Saved data entries:
####

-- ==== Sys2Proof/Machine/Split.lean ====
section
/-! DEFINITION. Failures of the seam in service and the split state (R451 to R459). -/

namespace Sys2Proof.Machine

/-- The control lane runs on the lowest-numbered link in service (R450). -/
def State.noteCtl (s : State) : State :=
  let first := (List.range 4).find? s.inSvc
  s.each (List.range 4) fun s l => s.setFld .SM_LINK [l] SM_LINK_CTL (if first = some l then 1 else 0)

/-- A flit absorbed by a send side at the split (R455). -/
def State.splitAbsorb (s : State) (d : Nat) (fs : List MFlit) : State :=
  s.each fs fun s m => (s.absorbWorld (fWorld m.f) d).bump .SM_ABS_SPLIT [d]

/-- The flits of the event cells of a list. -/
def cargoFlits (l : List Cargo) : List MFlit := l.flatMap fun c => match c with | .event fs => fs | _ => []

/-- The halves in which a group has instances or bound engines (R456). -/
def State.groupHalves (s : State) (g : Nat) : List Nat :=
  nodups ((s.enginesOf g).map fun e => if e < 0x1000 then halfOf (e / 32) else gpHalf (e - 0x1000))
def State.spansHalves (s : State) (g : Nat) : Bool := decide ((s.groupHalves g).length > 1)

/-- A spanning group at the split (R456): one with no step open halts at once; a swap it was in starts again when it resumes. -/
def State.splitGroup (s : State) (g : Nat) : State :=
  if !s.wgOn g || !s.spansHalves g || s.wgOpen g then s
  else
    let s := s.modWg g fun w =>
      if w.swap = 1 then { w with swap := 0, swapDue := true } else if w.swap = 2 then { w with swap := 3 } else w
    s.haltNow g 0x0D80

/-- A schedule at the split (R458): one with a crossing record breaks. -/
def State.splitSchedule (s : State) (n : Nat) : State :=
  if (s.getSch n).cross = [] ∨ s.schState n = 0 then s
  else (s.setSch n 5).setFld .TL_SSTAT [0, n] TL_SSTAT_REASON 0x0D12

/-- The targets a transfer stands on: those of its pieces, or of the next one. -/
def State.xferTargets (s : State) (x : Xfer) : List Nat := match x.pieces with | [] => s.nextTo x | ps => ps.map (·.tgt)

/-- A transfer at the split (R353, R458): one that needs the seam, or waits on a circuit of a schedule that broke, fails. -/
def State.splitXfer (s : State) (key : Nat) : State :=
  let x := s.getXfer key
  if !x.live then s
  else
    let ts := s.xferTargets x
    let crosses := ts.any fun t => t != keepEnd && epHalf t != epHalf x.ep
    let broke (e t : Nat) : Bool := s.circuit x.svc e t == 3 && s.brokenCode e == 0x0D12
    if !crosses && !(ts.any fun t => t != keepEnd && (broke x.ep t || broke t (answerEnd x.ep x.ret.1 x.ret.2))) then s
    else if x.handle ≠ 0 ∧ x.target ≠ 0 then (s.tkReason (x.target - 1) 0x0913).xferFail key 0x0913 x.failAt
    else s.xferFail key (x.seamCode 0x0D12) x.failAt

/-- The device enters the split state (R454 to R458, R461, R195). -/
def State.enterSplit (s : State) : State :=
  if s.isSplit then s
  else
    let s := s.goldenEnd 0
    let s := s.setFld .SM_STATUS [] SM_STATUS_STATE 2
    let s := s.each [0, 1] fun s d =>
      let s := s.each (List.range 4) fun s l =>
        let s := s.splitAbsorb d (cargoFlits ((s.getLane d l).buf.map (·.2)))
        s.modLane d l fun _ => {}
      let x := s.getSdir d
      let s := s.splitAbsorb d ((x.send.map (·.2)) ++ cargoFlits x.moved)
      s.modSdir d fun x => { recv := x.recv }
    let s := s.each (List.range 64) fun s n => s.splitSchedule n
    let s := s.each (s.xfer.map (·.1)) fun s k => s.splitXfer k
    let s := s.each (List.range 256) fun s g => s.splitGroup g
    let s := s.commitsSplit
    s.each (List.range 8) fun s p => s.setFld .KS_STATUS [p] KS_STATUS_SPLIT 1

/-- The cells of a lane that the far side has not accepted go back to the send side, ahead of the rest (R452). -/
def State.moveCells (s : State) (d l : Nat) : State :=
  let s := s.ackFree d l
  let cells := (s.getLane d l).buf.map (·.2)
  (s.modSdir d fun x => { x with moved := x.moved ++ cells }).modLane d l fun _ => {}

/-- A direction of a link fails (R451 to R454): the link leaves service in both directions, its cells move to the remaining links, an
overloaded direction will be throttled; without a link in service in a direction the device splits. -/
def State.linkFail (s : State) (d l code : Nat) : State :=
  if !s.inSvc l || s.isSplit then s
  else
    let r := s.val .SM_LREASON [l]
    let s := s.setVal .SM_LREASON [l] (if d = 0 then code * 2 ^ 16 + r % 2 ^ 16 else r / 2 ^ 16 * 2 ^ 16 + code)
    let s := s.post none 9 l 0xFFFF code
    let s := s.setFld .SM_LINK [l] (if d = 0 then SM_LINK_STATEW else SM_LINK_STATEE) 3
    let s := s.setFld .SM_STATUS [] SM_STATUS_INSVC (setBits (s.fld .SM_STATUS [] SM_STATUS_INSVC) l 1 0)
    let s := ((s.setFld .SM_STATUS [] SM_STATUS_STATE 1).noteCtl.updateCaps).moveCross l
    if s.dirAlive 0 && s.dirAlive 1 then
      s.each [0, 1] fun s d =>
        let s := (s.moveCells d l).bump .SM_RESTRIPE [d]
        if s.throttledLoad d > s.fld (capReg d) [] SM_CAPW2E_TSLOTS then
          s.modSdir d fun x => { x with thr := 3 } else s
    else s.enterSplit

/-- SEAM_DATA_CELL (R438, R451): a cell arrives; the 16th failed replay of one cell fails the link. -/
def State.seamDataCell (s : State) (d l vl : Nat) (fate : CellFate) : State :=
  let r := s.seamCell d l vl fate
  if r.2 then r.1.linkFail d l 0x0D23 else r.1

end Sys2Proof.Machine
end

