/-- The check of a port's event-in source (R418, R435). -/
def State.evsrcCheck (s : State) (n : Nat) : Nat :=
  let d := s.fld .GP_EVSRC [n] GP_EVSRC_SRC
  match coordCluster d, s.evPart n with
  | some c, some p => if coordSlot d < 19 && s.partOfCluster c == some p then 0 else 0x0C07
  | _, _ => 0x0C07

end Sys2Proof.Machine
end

####

PROBLEM TO WORK ON: Would you print, exactly as written, every line above from the one holding "let s := s.goldenEnd 0" through the one holding "let s := s.post none 9 l 0xFFFF code", with both included and no other lines?

ANSWER TO THIS PROBLEM:
    let s := s.goldenEnd 0
    let s := s.setFld .SM_STATUS [] SM_STATUS_STATE 2
    let s := s.each [0, 1] fun s d =>
      let s := s.each (List.range 4) fun s l =>
        let s := s.splitAbsorb d (cargoFlits ((s.getLane d l).buf.map (·.2)))
        s.modLane d l fun _ => {}
      let x := s.getSdir d
      let s := s.splitAbsorb d ((x.send.map (·.2)) ++ cargoFlits x.moved)
      s.modSdir d fun x => { recv := x.recv }
    let s := s.each (List.range 64) fun s n => s.splitSchedule n
    let s := s.each (s.xfer.map (·.1)) fun s k => s.splitXfer k
    let s := s.each (List.range 256) fun s g => s.splitGroup g
    let s := s.commitsSplit
    s.each (List.range 8) fun s p => s.setFld .KS_STATUS [p] KS_STATUS_SPLIT 1

/-- The cells of a lane that the far side has not accepted go back to the send side, ahead of the rest (R452). -/
def State.moveCells (s : State) (d l : Nat) : State :=
  let s := s.ackFree d l
  let cells := (s.getLane d l).buf.map (·.2)
  (s.modSdir d fun x => { x with moved := x.moved ++ cells }).modLane d l fun _ => {}

/-- A direction of a link fails (R451 to R454): the link leaves service in both directions, its cells move to the remaining links, an
overloaded direction will be throttled; without a link in service in a direction the device splits. -/
def State.linkFail (s : State) (d l code : Nat) : State :=
  if !s.inSvc l || s.isSplit then s
  else
    let r := s.val .SM_LREASON [l]
    let s := s.setVal .SM_LREASON [l] (if d = 0 then code * 2 ^ 16 + r % 2 ^ 16 else r / 2 ^ 16 * 2 ^ 16 + code)
    let s := s.post none 9 l 0xFFFF code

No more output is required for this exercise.